How to Find Your Calling | Video

Find Your Calling

How to find your calling depends on how your life unfolds. You may have always known what you want to be when you grow up. You do the choosing. Sometimes, your career chooses you. When it does, you may not fully understand the underlying motivation for doing what you do. Your jobs seem so unrelated, only they’re really not. Remember, in The Hero’s Journey, you’re always the hero. To find your calling, look for a common theme that unites your apparently disparate occupations.

Connect the Dots of Your Career

Finding your calling is worth the effort, say the experts. According to a recent study published in Psychological Science, it actually can help you live longer. Lead researcher Patrick Hill of Carleton University in Canada says the research has clear implications for promoting positive aging and adult development.

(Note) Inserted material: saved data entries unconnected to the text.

-- ==== Sys2Proof/Machine/Contactor.lean ====
section
/-!
DEFINITION. Contactor wear and telemetry (R462 to R471).
-/

namespace Sys2Proof.Machine

/-! ## Thresholds and states (R463, R465) -/

/-- ⌈0.9 × RATED⌉. -/
def warnAt (rated : Nat) : Nat := (9 * rated + 9) / 10

/-- WARN and LIFE follow CTR_TDCNT against RATED; WARN raises the vector once. Without a verified record there is no
RATED to judge by. -/
def Dev.ctrJudge (d : Dev) : Dev :=
  let n := d.rg .CTR_TDCNT_COUNT 0
  let r := d.rg .CTR_RATED_RATED 0
  if r = 0 then d
  else
    let d := d.st .CTR_STAT_LIFE 0 (b2n (decide (r ≤ n)))
    let w := decide (warnAt r ≤ n)
    if w && !d.on .CTR_STAT_WARN 0 then (d.st .CTR_STAT_WARN 0 1).irq 197 else d.st .CTR_STAT_WARN 0 (b2n w)

/-- STATE; each change raises the vector. -/
def Dev.ctrState (d : Dev) (v : Nat) : Dev :=
  if d.rg .CTR_STAT_STATE 0 = v then d else (d.st .CTR_STAT_STATE 0 v).irq 197

/-- Whether bytes 0 to 63 are a valid record. -/
def ctrFormat (l : List Nat) : Bool :=
  leNat (l.take 4) == 1 && leNat ((l.drop 4).take 4) != 0 && decide (leNat ((l.drop 24).take 4) ≤ 2)
    && leNat ((l.drop 28).take 36) == 0

/-- Whether the signature holds under CTR_SIGKEY. -/
def Dev.ctrSigned (d : Dev) (l : List Nat) : Bool :=
  d.rg .CTR_SIGKEY_KEY 0 != 0
    && Config.ecdsaVerify (d.rg .CTR_SIGKEY_KEY 0) (leBytes 32 (Config.sha256 (l.take 64))) (leNat ((l.drop 64).take 64))

/-- SERIAL of a record. -/
def ctrSerial (l : List Nat) : Nat := leNat ((l.drop 8).take 16)

/-- A contactor with another SERIAL than the last one verified: the continuity counts and the pending touchdowns go. -/
def Dev.ctrOther (d : Dev) (serial : Nat) : Dev :=
  let d := d.forUnits 512 (fun d c => (d.st .PIN_CONT_FAILS c 0).st .PIN_CONT_RUNS c 0)
  (d.st .CTR_PEND_PEND 0 0).logEv 0x00 0x13 0 serial

/-- A verification that finds a verified contactor: its record counts from here on (log 28). Touchdowns that
no verified contactor preceded are discarded (R464). -/
def Dev.ctrVerified (d : Dev) (l : List Nat) : Dev :=
  let serial := ctrSerial l
  let d := match d.ctr.serial with
    | none => d.st .CTR_PEND_PEND 0 0
    | some x => if x = serial then d else d.ctrOther serial
  let d := { d with ctr := { d.ctr with serial := some serial } }
  let d := d.st .CTR_RATED_RATED 0 (leNat ((l.drop 4).take 4))
  let d := d.st .CTR_TDCNT_COUNT 0 (leNat ((l.drop 128).take 4) + d.rg .CTR_PEND_PEND 0)
  (d.ctrState 3).ctrJudge

/-- A write of CTR_CTRL.VERIFY orders a verification (R463). -/
def Dev.ctrOrder (d : Dev) : Dev := { d with ctr := { d.ctr with due := true } }

/-- What a verification finds: bytes 0 to 131 as read, or none where nothing acknowledges. -/
def Dev.ctrRead (d : Dev) (r : Option (List Nat)) : Dev :=
  match r with
  | none => d.ctrState 0
  | some l =>
    if l.length < 132 then d.ctrState 0
    else if ctrFormat l && d.ctrSigned l then d.ctrVerified l
    else
      let d := if d.rg .CTR_STAT_STATE 0 = 0 ∧ d.ctr.serial ≠ some (ctrSerial l) then d.st .CTR_PEND_PEND 0 0 else d
      d.ctrState (if ctrFormat l then 2 else 1)

/-- The verification that a whole-device reset or a write of CTR_CTRL.VERIFY has ordered (R463). -/
def Dev.ctrVerify (d : Dev) (r : Option (List Nat)) : Dev :=
  if d.ctr.due then { d with ctr := { d.ctr with due := false } }.ctrRead r else d

/-! ## Touchdowns (R464) -/

/-- One touchdown; none is counted in LOCKDOWN (R470). -/
def Dev.touchdown (d : Dev) : Dev :=
  if d.locked then d
  else
    let d := d.st .CTR_TDCNT_COUNT 0 (d.rg .CTR_TDCNT_COUNT 0 + 1)
    let d := if d.rg .CTR_PEND_PEND 0 = 0xFFFF then d.st .CTR_STAT_CNTERR 0 1
      else d.st .CTR_PEND_PEND 0 (d.rg .CTR_PEND_PEND 0 + 1)
    (d.logEv 0x00 0x14 0 (d.rg .CTR_TDCNT_COUNT 0)).ctrJudge

/-- A write of CTR_TD.TOUCH = 1. -/
def Dev.ctrTouch (d : Dev) : Dev :=
  if d.on .CTR_CTRL_TDSRC 0 then d.st .CTR_STAT_WREJ 0 1 else d.touchdown

/-- A rising edge on TD_IN that stays high for `high` ticks. -/
def Dev.tdEdge (d : Dev) (high : Nat) : Dev :=
  if !d.on .CTR_CTRL_TDSRC 0 || decide (high < 4000000) || d.locked then d
  else if d.ctr.edge.any (fun t => decide (d.tick < t + 4000000000)) then d.bump .CTR_STAT_BOUNCE 0 1
  else { d with ctr := { d.ctr with edge := some d.tick } }.touchdown

/-- The increment of one pending touchdown is written, and COUNT read back; none where nothing acknowledges. -/
def Dev.ctrCount (d : Dev) (r : Option Nat) : Dev :=
  if d.rg .CTR_PEND_PEND 0 = 0 ∨ d.rg .CTR_STAT_STATE 0 = 0 ∨ d.locked then d
  else match r with
  | none => d.ctrState 0
  | some n =>
    let d := (d.emit .ctrWrite).st .CTR_PEND_PEND 0 (d.rg .CTR_PEND_PEND 0 - 1)
    if n + d.rg .CTR_PEND_PEND 0 = d.rg .CTR_TDCNT_COUNT 0 then d else d.st .CTR_STAT_CNTERR 0 1

/-! ## Telemetry (R471) -/

/-- Lowest FOM of a lane since the last sample. -/
def Dev.lowFom (d : Dev) (n : Nat) : Nat := (d.lane n).low.getD (d.rg .LNK_LSTAT_FOM n)

/-- The 256 bytes of a sample; `rails` are the seven rails in mV. -/
def Dev.telSample (d : Dev) (rails : List Nat) : List Nat :=
  leBytes 16 (d.stamp 0)
    ++ (List.range 24).flatMap (fun k => leBytes 2 (d.rgi .CAL_TEMP_TNOW 0 k))
    ++ (List.range 7).flatMap (fun k => leBytes 2 (rails.getD k 0))
    ++ leBytes 4 (d.rg .PWR_STATE_LO_STATE 0) ++ leBytes 4 (d.rg .PWR_STATE_HI_STATE 0)
    ++ leBytes 16 (((List.range 128).filter (fun e => d.estate e == 2)).map (2 ^ ·)).sum
    ++ leBytes 2 (d.debtNs 0 * 16 / 1000) ++ leBytes 2 (d.debtNs 1 * 16 / 1000)
    ++ leBytes 4 (d.telCe.getD 0 0) ++ leBytes 4 (d.telCe.getD 1 0)
    ++ (List.range 34).map d.lowFom
    ++ leBytes 4 (d.rg .CTR_TDCNT_COUNT 0) ++ leBytes 2 (d.rg .SEC_ALCNT_COUNT 0)
    ++ List.replicate 102 0

/-- A sample is taken: TEL_LAST, and the ring while a port is READY and the ring has a size (log 29). -/
def State.telemetry (s : State) (rails : List Nat) : State :=
  if s.dev.locked then s
  else
    let l := s.dev.telSample rails
    let d := s.dev.st .TEL_LAST_SAMPLE 0 (leNat l)
    let d := Dev.forUnits { d with telCe := [0, 0] } 34 (fun d n => d.setLane n { d.lane n with low := none })
    let w := d.rg .TEL_WPTR_LINE 0
    let z := d.rg .TEL_RSIZE_LINES 0
    let line := d.rg .TEL_RBASE_LINE 0 + w
    if z = 0 ∨ (d.rg .DRC_STAT_STATE 0 ≠ 3 ∧ d.rg .DRC_STAT_STATE 1 ≠ 3) ∨ d.writePath line = .waits then
      { s with dev := d.bump .TEL_SKIP_COUNT 0 1 }
    else
      ({ s with dev := d.st .TEL_WPTR_LINE 0 (if z ≤ w + 1 then 0 else w + 1) }).dramWrite 0x0F (line * 256) l {}

/-- CTR_VERIFY: the answer of the contactor's memory. -/
def execCtrVerify (r : Option (List Byte)) (s : State) : Answer := .next (s.onDev (·.ctrVerify (r.map nats)))

/-- CTR_TOUCH. -/
def execCtrTouch (s : State) : Answer := .next (s.onDev (·.ctrTouch))

/-- TD_IN_EDGE: how long TD_IN stays high, in ticks. -/
def execTdInEdge (high : Nat) (s : State) : Answer := .next (s.onDev (·.tdEdge high))

/-- CTR_COUNT_WRITE: COUNT as read back. -/
def execCtrCountWrite (r : Option (BitVec 32)) (s : State) : Answer := .next (s.onDev (·.ctrCount (r.map (·.toNat))))

/-- TELEMETRY_SAMPLE: VDD_CORE, VDD_SRAM, VDD_AON, VDD_PIN, VDD_SER, VDD_DDQ, VDD_18 as measured, in mV. -/
def execTelemetrySample (rails : List (BitVec 16)) (s : State) : Answer := .next (s.telemetry (rails.map (·.toNat)))

end Sys2Proof.Machine
end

I never fully understood why I became an investigative journalist and then took an apparently unrelated left turn. In fact, our story as executive recruiters began when I left TV news to found The Good Search. It wasn’t until years later that I looked back and a lightbulb went off and figured out both occupations were callings. One simply led to the other as I evolved.

The answer to learning how to find your calling is to look for the underlying motivation — a theme or thread that you discover running through all the work that you do. The key to finding your calling is discovering why you do what you do.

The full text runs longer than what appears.